▸ **Records from a dataset**:
::::::

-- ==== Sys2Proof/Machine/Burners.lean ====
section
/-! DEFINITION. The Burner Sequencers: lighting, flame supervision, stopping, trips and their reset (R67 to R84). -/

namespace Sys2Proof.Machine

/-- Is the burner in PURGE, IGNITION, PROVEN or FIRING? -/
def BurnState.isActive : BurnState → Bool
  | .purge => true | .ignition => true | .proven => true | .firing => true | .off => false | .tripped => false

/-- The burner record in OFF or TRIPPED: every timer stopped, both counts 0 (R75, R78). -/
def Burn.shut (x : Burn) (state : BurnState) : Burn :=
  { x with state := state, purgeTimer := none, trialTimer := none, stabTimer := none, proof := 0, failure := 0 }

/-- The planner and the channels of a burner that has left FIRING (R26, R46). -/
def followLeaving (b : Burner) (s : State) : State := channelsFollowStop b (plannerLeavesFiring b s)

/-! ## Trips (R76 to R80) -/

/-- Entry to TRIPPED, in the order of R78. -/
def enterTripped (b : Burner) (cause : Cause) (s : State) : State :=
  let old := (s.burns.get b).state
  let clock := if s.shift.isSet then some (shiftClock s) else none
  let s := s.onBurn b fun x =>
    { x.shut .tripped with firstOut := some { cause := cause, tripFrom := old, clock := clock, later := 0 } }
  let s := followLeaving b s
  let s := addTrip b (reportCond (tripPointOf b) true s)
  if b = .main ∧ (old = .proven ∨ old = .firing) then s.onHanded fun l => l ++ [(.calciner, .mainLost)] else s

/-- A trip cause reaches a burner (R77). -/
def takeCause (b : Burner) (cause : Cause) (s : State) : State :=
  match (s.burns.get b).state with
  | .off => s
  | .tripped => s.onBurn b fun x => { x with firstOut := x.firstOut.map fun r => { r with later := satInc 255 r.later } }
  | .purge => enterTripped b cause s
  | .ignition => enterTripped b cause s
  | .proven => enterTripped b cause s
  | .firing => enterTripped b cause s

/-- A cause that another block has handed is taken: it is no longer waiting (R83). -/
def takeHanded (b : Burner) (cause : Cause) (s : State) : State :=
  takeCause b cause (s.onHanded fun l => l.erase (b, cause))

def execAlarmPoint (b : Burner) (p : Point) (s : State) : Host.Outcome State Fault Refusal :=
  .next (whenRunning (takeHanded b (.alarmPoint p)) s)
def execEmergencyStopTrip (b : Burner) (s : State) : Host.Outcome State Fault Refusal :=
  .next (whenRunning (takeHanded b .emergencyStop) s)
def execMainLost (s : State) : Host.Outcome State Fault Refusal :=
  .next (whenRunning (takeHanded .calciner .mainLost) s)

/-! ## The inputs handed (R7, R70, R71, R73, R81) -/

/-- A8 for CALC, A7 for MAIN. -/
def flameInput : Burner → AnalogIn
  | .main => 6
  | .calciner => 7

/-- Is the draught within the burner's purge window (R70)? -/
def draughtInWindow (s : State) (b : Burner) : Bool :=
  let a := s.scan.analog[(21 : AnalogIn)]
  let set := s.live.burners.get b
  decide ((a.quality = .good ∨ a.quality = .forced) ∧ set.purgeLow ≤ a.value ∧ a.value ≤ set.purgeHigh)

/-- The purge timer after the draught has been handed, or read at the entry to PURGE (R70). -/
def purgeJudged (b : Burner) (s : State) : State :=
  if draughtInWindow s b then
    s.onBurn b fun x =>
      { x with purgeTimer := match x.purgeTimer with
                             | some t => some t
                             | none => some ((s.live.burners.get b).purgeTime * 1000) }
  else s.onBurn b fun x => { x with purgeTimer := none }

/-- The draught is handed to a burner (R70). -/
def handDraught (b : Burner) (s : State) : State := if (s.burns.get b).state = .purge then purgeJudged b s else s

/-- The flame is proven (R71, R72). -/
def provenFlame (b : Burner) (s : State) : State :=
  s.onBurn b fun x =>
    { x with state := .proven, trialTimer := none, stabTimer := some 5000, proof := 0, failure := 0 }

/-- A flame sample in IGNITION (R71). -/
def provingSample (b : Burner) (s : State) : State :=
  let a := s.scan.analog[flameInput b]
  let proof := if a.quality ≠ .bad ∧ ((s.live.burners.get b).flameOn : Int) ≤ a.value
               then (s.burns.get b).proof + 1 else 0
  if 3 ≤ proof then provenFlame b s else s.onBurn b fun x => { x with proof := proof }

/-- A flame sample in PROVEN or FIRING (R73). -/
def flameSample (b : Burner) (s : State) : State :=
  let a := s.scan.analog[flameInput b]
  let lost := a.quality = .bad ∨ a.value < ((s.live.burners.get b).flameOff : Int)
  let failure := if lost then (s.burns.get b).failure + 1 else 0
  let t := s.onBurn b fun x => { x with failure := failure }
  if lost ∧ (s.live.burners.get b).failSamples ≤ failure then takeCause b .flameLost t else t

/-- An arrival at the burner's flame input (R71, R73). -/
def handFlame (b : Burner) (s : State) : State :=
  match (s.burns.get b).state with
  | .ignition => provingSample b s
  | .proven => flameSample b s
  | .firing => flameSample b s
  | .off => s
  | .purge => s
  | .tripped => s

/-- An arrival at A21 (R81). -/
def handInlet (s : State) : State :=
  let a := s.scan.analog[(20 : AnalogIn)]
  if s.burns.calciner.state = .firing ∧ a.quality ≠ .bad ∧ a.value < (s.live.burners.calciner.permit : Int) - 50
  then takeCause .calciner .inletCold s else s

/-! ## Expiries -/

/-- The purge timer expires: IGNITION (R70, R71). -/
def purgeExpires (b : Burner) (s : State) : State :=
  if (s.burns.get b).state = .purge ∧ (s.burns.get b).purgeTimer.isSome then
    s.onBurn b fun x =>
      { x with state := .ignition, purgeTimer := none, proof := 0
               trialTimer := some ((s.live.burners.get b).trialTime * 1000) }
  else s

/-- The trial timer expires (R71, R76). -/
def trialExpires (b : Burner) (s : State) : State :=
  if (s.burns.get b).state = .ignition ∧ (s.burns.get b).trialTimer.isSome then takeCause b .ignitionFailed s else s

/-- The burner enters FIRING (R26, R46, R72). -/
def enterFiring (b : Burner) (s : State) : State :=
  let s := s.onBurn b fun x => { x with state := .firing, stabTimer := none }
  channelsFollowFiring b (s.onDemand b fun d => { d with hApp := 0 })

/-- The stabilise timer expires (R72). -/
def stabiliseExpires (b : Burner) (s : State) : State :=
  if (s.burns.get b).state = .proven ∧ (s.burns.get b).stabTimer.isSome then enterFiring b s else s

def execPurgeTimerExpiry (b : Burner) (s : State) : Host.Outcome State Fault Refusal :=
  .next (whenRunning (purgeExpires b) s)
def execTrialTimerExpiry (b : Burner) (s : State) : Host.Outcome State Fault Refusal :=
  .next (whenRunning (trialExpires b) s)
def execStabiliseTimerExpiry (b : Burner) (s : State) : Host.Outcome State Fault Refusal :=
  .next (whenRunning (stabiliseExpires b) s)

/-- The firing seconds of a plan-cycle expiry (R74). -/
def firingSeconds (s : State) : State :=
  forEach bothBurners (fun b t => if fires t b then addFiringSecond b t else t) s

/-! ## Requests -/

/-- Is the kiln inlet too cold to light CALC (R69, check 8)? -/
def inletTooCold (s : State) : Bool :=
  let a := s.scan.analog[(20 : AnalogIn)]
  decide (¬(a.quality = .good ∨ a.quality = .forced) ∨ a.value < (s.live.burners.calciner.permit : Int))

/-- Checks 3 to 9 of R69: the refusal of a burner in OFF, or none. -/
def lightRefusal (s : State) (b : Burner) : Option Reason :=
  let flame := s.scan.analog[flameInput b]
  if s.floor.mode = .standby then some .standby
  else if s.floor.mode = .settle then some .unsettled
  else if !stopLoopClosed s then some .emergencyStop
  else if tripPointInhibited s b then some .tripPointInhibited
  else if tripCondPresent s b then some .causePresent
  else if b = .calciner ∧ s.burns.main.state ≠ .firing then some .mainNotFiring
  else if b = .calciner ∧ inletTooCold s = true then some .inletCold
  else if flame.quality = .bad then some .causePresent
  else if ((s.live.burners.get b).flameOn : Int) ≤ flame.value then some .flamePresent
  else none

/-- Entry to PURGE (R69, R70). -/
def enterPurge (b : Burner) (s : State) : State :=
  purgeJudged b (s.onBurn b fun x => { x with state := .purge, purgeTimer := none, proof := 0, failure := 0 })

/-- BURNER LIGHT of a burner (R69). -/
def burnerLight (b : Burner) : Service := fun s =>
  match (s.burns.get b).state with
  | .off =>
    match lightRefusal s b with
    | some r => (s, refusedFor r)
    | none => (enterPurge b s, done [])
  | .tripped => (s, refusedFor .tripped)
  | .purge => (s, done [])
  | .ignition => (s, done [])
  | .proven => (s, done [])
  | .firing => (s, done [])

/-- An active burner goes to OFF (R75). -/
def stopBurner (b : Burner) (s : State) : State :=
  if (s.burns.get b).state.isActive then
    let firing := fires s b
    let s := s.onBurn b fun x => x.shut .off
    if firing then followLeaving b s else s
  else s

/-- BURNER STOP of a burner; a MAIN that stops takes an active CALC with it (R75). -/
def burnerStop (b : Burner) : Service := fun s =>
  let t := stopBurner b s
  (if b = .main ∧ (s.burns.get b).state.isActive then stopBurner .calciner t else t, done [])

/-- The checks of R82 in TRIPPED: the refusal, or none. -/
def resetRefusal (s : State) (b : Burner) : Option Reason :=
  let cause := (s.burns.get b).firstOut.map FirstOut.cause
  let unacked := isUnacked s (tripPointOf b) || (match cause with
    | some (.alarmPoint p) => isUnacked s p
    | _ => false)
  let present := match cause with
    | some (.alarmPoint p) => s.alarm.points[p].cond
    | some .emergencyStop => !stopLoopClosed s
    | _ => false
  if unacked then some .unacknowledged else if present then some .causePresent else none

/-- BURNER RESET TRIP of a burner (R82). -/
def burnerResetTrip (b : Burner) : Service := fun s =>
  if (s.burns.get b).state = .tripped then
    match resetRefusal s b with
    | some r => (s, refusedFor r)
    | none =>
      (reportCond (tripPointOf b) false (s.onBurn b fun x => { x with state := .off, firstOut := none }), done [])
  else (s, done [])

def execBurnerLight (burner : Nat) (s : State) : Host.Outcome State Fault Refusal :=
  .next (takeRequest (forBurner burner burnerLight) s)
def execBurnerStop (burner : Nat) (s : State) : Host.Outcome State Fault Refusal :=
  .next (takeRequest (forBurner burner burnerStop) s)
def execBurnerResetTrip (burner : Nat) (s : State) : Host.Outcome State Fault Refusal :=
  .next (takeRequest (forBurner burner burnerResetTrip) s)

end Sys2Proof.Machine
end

::::::

▸ **Exercise objective**:
Please copy only the lines between the first line of the entries and the line with "let s := addTrip", keeping those two end lines as well, exactly as written.

▸ **Worked solution**:
-- ==== Sys2Proof/Machine/Burners.lean ====
section
/-! DEFINITION. The Burner Sequencers: lighting, flame supervision, stopping, trips and their reset (R67 to R84). -/

namespace Sys2Proof.Machine

/-- Is the burner in PURGE, IGNITION, PROVEN or FIRING? -/
def BurnState.isActive : BurnState → Bool
  | .purge => true | .ignition => true | .proven => true | .firing => true | .off => false | .tripped => false

/-- The burner record in OFF or TRIPPED: every timer stopped, both counts 0 (R75, R78). -/
def Burn.shut (x : Burn) (state : BurnState) : Burn :=
  { x with state := state, purgeTimer := none, trialTimer := none, stabTimer := none, proof := 0, failure := 0 }

/-- The planner and the channels of a burner that has left FIRING (R26, R46). -/
def followLeaving (b : Burner) (s : State) : State := channelsFollowStop b (plannerLeavesFiring b s)

/-! ## Trips (R76 to R80) -/

/-- Entry to TRIPPED, in the order of R78. -/
def enterTripped (b : Burner) (cause : Cause) (s : State) : State :=
  let old := (s.burns.get b).state
  let clock := if s.shift.isSet then some (shiftClock s) else none
  let s := s.onBurn b fun x =>
    { x.shut .tripped with firstOut := some { cause := cause, tripFrom := old, clock := clock, later := 0 } }
  let s := followLeaving b s
  let s := addTrip b (reportCond (tripPointOf b) true s)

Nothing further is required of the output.